BEGIN

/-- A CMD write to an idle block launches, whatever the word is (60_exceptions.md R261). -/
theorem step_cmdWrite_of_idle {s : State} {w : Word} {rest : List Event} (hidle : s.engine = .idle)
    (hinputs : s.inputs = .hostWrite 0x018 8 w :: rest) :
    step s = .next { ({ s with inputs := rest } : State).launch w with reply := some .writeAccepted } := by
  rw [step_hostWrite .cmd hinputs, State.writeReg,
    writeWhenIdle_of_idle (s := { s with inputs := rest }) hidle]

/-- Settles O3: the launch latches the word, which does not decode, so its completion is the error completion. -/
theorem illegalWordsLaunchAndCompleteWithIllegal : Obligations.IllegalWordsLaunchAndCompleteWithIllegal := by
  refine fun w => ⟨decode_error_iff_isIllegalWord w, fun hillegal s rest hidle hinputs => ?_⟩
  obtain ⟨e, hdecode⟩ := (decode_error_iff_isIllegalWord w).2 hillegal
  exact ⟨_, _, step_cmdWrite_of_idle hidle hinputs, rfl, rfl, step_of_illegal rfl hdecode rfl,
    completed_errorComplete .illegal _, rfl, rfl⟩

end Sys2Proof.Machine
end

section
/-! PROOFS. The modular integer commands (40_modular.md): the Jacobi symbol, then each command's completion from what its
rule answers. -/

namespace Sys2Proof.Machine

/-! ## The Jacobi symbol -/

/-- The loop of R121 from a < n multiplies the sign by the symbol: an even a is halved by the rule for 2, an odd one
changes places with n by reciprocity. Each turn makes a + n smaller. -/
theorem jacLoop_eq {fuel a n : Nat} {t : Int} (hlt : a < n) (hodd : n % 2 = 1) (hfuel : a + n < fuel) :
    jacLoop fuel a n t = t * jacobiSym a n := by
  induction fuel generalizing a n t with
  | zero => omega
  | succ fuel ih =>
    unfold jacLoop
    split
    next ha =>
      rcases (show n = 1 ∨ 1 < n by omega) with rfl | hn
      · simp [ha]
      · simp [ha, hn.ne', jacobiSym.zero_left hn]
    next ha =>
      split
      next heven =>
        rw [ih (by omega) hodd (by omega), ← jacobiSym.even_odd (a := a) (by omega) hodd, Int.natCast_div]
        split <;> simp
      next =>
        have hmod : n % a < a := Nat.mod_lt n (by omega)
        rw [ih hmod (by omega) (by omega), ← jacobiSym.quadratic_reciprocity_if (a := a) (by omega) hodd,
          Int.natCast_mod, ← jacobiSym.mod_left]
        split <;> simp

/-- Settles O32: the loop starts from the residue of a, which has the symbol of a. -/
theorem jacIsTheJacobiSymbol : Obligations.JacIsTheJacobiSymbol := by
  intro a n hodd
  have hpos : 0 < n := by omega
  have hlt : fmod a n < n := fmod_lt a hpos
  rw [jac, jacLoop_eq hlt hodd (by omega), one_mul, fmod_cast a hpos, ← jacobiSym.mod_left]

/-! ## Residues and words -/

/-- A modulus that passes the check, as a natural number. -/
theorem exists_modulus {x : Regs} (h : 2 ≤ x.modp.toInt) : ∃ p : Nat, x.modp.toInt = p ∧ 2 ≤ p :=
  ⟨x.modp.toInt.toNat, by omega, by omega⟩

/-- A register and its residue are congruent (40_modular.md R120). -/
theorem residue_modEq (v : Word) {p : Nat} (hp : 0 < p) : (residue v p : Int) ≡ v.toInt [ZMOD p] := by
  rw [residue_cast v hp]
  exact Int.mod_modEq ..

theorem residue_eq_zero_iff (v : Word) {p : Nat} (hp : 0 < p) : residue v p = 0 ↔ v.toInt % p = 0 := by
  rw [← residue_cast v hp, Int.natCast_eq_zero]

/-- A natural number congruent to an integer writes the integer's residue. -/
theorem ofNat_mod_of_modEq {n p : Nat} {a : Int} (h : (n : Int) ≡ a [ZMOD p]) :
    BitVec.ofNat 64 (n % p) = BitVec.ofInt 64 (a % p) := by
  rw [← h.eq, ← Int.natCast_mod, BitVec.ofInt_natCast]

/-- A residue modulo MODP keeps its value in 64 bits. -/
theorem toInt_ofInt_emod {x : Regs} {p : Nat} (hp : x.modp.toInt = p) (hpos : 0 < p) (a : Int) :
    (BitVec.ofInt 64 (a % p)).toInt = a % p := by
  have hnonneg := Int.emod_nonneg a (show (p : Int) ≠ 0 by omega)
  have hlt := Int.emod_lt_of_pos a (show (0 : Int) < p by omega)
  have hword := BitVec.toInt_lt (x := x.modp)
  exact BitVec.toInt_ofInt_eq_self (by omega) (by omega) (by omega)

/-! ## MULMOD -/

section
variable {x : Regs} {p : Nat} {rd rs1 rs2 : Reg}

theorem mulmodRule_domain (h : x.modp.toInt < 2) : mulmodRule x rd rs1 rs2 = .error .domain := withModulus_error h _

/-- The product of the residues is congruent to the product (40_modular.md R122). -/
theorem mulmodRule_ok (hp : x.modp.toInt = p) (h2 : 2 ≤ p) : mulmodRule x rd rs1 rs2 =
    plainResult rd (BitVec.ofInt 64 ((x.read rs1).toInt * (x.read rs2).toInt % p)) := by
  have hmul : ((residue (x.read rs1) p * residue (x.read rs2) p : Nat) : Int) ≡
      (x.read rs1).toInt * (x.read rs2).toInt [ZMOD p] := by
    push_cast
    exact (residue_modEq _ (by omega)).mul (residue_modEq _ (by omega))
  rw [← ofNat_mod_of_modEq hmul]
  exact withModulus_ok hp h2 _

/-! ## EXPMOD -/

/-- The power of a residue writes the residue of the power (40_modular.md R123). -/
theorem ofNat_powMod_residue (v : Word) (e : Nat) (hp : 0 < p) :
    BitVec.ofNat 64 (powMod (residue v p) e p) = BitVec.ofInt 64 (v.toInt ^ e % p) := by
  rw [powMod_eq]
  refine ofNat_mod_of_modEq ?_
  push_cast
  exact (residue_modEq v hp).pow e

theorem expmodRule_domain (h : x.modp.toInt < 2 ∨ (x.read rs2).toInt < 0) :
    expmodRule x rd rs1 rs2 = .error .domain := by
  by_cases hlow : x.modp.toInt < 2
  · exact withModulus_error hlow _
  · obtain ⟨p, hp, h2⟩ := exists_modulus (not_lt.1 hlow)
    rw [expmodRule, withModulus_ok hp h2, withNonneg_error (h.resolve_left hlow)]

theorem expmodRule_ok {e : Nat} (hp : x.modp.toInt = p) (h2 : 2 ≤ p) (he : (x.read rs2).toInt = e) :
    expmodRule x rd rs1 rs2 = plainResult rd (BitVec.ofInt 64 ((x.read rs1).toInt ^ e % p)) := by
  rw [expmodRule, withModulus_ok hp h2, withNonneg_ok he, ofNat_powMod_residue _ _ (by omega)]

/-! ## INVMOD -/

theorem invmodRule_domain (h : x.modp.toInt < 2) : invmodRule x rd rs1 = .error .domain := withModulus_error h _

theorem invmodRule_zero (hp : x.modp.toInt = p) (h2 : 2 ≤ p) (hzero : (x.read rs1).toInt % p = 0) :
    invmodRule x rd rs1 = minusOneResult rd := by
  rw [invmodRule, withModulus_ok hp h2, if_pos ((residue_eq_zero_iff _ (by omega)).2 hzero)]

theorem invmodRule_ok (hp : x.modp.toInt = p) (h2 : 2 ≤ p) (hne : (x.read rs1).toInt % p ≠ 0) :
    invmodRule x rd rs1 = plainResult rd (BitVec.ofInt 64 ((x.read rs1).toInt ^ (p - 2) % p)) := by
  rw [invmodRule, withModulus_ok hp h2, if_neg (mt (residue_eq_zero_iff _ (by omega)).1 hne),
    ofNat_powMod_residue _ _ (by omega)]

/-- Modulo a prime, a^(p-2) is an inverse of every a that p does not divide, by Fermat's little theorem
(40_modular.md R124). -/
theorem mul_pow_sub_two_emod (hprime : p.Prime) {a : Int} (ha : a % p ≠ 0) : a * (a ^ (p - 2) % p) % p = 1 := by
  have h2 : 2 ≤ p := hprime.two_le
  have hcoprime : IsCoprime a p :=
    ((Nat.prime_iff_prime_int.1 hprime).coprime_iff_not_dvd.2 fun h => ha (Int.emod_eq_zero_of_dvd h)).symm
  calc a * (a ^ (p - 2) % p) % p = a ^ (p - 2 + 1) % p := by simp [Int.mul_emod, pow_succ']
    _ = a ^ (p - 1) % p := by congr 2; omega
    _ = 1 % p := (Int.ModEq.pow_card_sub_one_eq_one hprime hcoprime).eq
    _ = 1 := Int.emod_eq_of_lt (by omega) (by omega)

END
BEGIN

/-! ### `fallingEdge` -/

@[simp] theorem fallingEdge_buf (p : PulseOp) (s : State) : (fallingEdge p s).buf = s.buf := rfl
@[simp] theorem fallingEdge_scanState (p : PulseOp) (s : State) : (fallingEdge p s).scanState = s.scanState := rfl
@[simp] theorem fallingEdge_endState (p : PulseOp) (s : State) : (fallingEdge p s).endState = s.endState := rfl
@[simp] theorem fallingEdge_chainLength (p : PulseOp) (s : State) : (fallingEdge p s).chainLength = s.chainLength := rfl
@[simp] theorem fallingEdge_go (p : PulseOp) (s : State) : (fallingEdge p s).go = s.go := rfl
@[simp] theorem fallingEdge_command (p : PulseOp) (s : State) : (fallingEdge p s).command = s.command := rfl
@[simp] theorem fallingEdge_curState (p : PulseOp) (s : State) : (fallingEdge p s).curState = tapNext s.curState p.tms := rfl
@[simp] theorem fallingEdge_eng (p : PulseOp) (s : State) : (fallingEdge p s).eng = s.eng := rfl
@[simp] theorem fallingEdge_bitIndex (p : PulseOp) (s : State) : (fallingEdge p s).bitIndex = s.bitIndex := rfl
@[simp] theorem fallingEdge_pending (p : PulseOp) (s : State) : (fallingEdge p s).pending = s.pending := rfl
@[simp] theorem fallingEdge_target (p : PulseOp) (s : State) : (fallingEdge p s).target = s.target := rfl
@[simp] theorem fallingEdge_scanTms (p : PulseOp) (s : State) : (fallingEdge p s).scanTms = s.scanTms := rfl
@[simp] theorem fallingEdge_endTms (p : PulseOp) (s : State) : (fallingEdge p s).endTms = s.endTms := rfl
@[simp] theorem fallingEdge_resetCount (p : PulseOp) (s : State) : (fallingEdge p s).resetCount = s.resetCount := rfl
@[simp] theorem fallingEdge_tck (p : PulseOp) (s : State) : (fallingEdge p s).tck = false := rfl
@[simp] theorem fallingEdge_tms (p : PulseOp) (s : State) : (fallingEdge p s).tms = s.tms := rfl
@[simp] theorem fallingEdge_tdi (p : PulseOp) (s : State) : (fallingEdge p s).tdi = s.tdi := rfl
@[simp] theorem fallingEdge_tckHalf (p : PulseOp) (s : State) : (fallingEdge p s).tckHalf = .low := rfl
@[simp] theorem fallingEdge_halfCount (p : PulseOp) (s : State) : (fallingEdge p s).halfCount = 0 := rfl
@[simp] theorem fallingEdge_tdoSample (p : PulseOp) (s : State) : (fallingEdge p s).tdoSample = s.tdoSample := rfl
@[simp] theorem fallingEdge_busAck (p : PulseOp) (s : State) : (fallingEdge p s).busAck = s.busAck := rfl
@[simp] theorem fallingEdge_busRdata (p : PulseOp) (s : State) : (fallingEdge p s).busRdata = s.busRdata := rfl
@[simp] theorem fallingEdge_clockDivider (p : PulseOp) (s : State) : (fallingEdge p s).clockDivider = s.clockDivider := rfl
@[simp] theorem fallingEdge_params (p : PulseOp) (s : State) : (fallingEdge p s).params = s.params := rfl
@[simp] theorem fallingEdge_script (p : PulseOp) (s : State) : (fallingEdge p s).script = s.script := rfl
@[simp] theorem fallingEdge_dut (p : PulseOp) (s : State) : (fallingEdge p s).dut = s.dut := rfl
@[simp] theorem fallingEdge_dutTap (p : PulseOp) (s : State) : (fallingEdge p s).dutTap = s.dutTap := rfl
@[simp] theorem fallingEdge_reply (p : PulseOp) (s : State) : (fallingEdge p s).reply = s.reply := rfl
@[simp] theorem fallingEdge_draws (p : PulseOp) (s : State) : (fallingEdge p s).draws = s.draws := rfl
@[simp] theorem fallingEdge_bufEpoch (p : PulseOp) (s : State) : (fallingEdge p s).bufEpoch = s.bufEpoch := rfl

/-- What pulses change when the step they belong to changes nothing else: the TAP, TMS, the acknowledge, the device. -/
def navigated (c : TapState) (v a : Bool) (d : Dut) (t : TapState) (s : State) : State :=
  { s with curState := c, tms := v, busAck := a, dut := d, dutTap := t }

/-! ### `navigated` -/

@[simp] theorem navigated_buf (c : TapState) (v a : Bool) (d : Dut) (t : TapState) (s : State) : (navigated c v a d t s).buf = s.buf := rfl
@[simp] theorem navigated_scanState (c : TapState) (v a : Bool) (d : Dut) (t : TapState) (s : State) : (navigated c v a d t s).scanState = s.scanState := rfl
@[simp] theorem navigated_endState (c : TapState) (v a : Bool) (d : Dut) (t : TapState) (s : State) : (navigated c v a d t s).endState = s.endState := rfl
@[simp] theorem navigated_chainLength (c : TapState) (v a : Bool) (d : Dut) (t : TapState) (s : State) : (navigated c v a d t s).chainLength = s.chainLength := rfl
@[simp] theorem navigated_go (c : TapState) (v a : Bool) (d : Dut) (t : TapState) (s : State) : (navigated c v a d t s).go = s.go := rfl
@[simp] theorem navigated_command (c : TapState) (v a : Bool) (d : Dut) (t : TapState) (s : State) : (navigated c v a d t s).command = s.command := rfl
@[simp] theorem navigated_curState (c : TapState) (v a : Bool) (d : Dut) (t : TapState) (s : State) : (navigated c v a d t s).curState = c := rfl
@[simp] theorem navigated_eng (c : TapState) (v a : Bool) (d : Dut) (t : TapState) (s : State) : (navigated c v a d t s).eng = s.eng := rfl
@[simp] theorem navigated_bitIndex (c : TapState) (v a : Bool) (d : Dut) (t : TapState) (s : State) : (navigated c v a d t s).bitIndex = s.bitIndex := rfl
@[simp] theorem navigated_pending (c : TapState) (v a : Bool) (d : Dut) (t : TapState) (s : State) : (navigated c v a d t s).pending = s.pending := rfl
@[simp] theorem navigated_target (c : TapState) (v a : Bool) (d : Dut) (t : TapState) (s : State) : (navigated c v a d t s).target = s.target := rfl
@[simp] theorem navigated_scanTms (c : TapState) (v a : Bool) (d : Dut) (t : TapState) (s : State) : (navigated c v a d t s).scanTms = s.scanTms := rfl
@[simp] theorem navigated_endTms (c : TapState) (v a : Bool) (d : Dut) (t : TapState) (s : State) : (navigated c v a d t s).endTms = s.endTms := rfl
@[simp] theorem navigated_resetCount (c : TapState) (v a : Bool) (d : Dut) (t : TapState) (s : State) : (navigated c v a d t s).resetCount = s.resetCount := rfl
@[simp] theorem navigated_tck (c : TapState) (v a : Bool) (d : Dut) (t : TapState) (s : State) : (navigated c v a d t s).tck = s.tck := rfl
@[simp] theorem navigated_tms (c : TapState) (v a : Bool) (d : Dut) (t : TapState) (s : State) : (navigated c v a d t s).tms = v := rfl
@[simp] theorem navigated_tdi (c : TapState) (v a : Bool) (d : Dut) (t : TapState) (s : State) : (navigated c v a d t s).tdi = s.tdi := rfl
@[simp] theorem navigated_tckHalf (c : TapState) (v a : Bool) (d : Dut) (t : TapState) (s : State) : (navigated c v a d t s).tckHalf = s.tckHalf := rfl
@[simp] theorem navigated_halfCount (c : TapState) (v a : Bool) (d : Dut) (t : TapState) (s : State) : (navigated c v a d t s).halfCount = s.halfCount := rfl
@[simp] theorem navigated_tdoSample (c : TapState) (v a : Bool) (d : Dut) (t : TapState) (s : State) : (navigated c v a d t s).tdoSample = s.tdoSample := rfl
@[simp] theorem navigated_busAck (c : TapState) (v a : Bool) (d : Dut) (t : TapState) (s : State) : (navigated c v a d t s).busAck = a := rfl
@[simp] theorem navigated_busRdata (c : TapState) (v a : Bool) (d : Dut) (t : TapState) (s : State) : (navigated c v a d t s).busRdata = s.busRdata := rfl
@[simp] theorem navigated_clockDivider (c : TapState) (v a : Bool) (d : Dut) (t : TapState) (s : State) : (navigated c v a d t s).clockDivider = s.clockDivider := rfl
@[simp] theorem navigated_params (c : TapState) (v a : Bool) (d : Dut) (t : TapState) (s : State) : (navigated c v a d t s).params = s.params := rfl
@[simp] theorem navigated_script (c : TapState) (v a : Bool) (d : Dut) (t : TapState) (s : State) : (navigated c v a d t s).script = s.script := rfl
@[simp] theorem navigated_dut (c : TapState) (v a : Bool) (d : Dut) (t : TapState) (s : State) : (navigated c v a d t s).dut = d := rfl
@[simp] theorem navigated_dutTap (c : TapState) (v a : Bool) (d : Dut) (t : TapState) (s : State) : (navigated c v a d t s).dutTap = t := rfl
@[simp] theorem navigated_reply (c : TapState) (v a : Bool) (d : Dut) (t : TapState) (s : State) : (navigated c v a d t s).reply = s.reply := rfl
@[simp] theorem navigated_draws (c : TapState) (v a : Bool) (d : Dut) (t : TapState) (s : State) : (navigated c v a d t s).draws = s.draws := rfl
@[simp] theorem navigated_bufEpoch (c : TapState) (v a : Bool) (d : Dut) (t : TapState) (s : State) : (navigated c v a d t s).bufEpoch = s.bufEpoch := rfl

END
BEGIN

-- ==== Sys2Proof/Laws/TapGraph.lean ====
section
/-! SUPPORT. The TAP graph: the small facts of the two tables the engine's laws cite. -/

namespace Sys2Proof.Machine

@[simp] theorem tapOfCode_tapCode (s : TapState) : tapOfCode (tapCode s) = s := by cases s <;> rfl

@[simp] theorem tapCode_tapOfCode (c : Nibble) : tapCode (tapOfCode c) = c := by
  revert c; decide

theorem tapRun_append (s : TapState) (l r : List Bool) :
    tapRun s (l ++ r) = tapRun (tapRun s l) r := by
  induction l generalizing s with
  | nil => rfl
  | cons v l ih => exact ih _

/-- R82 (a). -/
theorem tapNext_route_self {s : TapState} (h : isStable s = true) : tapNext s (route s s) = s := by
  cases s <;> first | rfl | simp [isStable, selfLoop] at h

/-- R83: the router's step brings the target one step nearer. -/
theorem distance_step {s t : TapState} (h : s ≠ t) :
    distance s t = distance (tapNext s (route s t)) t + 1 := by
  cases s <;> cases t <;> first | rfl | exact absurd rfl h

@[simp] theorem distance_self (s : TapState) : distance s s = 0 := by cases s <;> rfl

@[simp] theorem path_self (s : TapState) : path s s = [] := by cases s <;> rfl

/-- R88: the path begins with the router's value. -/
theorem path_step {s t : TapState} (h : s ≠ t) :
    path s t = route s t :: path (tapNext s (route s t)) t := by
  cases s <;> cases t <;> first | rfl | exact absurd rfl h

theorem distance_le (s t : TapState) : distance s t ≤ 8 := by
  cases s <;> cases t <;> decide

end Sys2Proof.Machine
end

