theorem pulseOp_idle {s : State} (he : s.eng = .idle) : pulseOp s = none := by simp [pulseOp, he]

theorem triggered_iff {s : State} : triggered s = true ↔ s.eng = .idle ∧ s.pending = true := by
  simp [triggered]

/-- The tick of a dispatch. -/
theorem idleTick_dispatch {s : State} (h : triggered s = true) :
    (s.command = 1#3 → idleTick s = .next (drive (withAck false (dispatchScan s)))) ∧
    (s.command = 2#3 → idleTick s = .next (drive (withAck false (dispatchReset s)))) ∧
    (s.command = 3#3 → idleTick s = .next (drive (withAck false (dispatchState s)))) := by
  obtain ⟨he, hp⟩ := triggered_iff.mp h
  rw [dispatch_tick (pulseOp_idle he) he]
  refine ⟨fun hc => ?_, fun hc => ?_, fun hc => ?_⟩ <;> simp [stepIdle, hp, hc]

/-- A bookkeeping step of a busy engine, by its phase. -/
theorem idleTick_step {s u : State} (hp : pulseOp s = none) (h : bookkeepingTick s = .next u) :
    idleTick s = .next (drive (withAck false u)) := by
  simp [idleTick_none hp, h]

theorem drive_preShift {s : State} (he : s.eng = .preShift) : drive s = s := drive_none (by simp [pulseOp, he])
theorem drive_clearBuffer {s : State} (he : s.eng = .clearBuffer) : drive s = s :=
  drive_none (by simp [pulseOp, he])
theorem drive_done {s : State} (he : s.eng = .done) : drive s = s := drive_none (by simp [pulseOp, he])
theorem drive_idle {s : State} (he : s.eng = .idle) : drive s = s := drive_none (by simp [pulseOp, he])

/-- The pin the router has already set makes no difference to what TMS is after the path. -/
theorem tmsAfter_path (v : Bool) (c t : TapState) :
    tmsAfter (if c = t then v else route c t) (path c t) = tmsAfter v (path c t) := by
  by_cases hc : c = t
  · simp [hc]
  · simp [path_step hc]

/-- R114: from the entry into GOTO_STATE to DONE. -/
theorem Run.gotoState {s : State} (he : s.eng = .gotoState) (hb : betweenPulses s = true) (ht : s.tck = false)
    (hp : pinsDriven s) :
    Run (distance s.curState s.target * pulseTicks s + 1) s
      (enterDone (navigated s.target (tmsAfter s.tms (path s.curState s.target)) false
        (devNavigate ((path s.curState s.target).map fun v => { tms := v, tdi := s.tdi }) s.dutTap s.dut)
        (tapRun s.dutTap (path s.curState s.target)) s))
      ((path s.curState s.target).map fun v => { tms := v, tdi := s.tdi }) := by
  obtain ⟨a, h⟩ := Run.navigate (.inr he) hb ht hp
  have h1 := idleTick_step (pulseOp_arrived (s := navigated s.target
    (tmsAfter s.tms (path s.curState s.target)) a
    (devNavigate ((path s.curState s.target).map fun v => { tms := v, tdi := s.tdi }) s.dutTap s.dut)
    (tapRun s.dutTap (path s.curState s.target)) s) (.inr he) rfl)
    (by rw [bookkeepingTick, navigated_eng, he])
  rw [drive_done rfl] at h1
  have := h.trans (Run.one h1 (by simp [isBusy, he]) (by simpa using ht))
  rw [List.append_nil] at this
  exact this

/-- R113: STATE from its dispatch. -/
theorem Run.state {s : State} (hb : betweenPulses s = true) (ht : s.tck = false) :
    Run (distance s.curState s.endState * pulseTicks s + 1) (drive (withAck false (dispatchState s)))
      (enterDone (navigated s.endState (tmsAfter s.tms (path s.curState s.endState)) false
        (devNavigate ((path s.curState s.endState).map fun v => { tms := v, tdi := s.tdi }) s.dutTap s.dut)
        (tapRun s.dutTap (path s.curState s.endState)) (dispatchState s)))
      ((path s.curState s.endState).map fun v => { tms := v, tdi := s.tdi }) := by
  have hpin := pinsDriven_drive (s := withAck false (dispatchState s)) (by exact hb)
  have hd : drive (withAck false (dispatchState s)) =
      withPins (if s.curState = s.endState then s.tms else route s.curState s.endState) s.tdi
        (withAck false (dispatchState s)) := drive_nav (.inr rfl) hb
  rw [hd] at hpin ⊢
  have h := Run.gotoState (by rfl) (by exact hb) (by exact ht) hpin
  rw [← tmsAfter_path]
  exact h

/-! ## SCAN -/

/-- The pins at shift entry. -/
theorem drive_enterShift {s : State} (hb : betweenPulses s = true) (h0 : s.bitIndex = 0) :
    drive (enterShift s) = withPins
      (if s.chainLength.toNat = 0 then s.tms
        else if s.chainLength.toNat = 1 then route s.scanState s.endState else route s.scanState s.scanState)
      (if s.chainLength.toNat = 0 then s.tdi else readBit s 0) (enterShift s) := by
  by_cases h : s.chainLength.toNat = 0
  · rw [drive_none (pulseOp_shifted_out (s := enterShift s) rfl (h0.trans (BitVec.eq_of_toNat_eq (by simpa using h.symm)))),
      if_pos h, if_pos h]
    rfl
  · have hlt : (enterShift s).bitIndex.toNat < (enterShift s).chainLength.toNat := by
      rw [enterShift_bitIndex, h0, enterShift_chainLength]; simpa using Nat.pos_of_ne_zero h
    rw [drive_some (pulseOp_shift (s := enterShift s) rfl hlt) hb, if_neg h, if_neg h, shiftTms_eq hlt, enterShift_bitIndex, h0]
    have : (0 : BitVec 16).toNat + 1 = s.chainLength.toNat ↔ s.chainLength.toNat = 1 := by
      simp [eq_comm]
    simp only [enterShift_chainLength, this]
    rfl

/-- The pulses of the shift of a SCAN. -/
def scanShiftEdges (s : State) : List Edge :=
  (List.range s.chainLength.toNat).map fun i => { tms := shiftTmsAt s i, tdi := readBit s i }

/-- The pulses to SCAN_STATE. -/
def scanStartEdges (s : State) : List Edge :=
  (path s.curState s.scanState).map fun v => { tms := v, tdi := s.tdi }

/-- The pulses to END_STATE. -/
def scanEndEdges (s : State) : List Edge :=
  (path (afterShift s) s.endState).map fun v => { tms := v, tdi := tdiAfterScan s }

END

**PROBLEM DESCRIPTION**
What you give back should be exactly the lines of the data above from the line with "rw [List.append_nil] at this" through the line with "(enterDone (navigated s.endState", both of those included, and nothing more.

**TASK RESPONSE**
  rw [List.append_nil] at this
  exact this

/-- R113: STATE from its dispatch. -/
theorem Run.state {s : State} (hb : betweenPulses s = true) (ht : s.tck = false) :
    Run (distance s.curState s.endState * pulseTicks s + 1) (drive (withAck false (dispatchState s)))
      (enterDone (navigated s.endState (tmsAfter s.tms (path s.curState s.endState)) false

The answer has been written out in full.